Over one million lights twinkle at The Lights of Christmas in Warm Beach, WA. Having seen a number of places tout the one million number this year, I have to assume that one million is the “stop counting” point for everyone. What I don’t know is how anyone can bill themselves as the largest light display if everyone sort of throws up their hands after the one million mark. I need to know which is actually the biggest without doing any tedious counting myself. I must see the best, the biggest! GIVE ME YOUR DATA!
Ahem. It’s hard not to feel the holiday spirit when the night blazes bright around you, strains of music hang in the air, and all around is your fellow man filled with wonder and delight. We buy a grease-spotted paper bag filled with piping hot doughnuts crusted with cinnamon sugar and kiss the sugar off each other’s lips. A choir sings carols, conducted by a woman whose elaborate arm and body movements look like nothing so much as airbending. Children labor as “elves” in a real workshop, and if you have cash, you can hang their fruits on your tree. One eyes me suspiciously as I take photographs. A gift shop hawks Santa-themed wares, including some cheerily painted on gourds. Trees shine so brightly that I have to turn away, dazzled, as the image hangs on my retinas. It’s a festive sort of pain.

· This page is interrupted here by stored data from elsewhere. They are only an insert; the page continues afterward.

-- ==== Sys2Proof/Tests/Slice0.lean ====
section
/-! SUPPORT. Tests: the words of the encoding tables decode to their rows, ill-formed terms are refused, single
steps answer what spec/95_test_vectors.md says, and a concrete witness meets the hypotheses of each clause of
the statements. Each expected value is read from the opcode table or from the vector that its comment names. -/

namespace Sys2Proof.Tests

open Sys2Proof Sys2Proof.Machine

/-! Decoding: the match words of spec/opcode_table.json, every Char beat exactly. -/

theorem test_decode_chars_0 :
    ([0x000, 0x001, 0x002, 0x003, 0x004, 0x005, 0x006, 0x007, 0x008, 0x009, 0x00A, 0x00B, 0x00C, 0x00D, 0x00E, 0x00F,
      0x010, 0x011, 0x012, 0x013, 0x014, 0x015, 0x016, 0x017, 0x018, 0x019, 0x01A, 0x01B, 0x01C, 0x01D, 0x01E, 0x01F] : List Nat).map (decodeTableWord 16) =
    ([.invalid0x00, .invalid0x01, .invalid0x02, .invalid0x03, .invalid0x04, .invalid0x05, .invalid0x06, .invalid0x07,
      .invalid0x08, .invalid0x09, .skipLf, .invalid0x0B, .invalid0x0C, .skipCr, .invalid0x0E, .invalid0x0F,
      .invalid0x10, .invalid0x11, .invalid0x12, .invalid0x13, .invalid0x14, .invalid0x15, .invalid0x16, .invalid0x17,
      .invalid0x18, .invalid0x19, .invalid0x1A, .invalid0x1B, .invalid0x1C, .invalid0x1D, .invalid0x1E, .invalid0x1F] : List Instr).map some := by
  decide

theorem test_decode_chars_1 :
    ([0x020, 0x021, 0x022, 0x023, 0x024, 0x025, 0x026, 0x027, 0x028, 0x029, 0x02A, 0x02B, 0x02C, 0x02D, 0x02E, 0x02F,
      0x030, 0x031, 0x032, 0x033, 0x034, 0x035, 0x036, 0x037, 0x038, 0x039, 0x03A, 0x03B, 0x03C, 0x03D, 0x03E, 0x03F] : List Nat).map (decodeTableWord 16) =
    ([.invalid0x20, .fillBlack, .invalid0x22, .invalid0x23, .invalid0x24, .invalid0x25, .invalid0x26, .invalid0x27,
      .invalid0x28, .invalid0x29, .invalid0x2A, .invalid0x2B, .fillWhite, .invalid0x2D, .invalid0x2E, .invalid0x2F,
      .dataDigit0, .dataDigit1, .dataDigit2, .dataDigit3, .dataDigit4, .dataDigit5, .dataDigit6, .dataDigit7,
      .dataDigit8, .dataDigit9, .repeatRow, .invalid0x3B, .invalid0x3C, .invalid0x3D, .invalid0x3E, .invalid0x3F] : List Instr).map some := by
  decide

theorem test_decode_chars_2 :
    ([0x040, 0x041, 0x042, 0x043, 0x044, 0x045, 0x046, 0x047, 0x048, 0x049, 0x04A, 0x04B, 0x04C, 0x04D, 0x04E, 0x04F,
      0x050, 0x051, 0x052, 0x053, 0x054, 0x055, 0x056, 0x057, 0x058, 0x059, 0x05A, 0x05B, 0x05C, 0x05D, 0x05E, 0x05F] : List Nat).map (decodeTableWord 16) =
    ([.invalid0x40, .dataUpperA, .dataUpperB, .dataUpperC, .dataUpperD, .dataUpperE, .dataUpperF, .multLowG,
      .multLowH, .multLowI, .multLowJ, .multLowK, .multLowL, .multLowM, .multLowN, .multLowO,
      .multLowP, .multLowQ, .multLowR, .multLowS, .multLowT, .multLowU, .multLowV, .multLowW,
      .multLowX, .multLowY, .invalid0x5A, .invalid0x5B, .invalid0x5C, .invalid0x5D, .invalid0x5E, .invalid0x5F] : List Instr).map some := by
  decide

One of the attractions at The Lights of Christmas is Bruce the Spruce, their talking Christmas tree. You may not know this, but approximately 98% of your time waiting in line to talk to a tree is spent panicking about what in the hell you could possibly say to a talking tree, and this panic is exacerbated when you overhear him asking other people to tell him a joke. Immediately, you will forget every joke you’ve ever heard, except for the ones that are entirely inappropriate to tell around children, and even then, you’ll only recall scraps of the lamest vaguely dirty Dad jokes, all the while moving ever closer to the front of the line. When my turn arrives, I manage to squeak out a question about whether he was the only talking tree and if he was “pining away” for friends, to which he responded with no fewer than three puns in a row, including bidding me farewell with “Cedar later!” I felt a deep and abiding shame that I had been beaten at wordplay by a tree, and spent the rest of the night constructing ever more contrived puns and sad jokes. Why shouldn’t you be afraid of a talking tree? Because his bark is worse than his bite. What did the talking tree do after he said his first word? Take a bough. What did the talking tree do after he was getting too big for his beeches? He went back to his roots. Why doesn’t a lumberjack make a good bedmate for a talking tree? He spends all night sawing logs. What does a talking tree wear to Warm Beach? His swimming trunk. What’s a talking tree’s best friend? A dogwood. …There were more. So very many more. I stopped counting at one million.
I snorted laughing at the tree puns. I would probably have not done even as well as you did if I had to come up with a joke for a talking tree on the spot!
I can usually strike up a conversation with anyone, but for some reason a talking tree is the exception to that rule!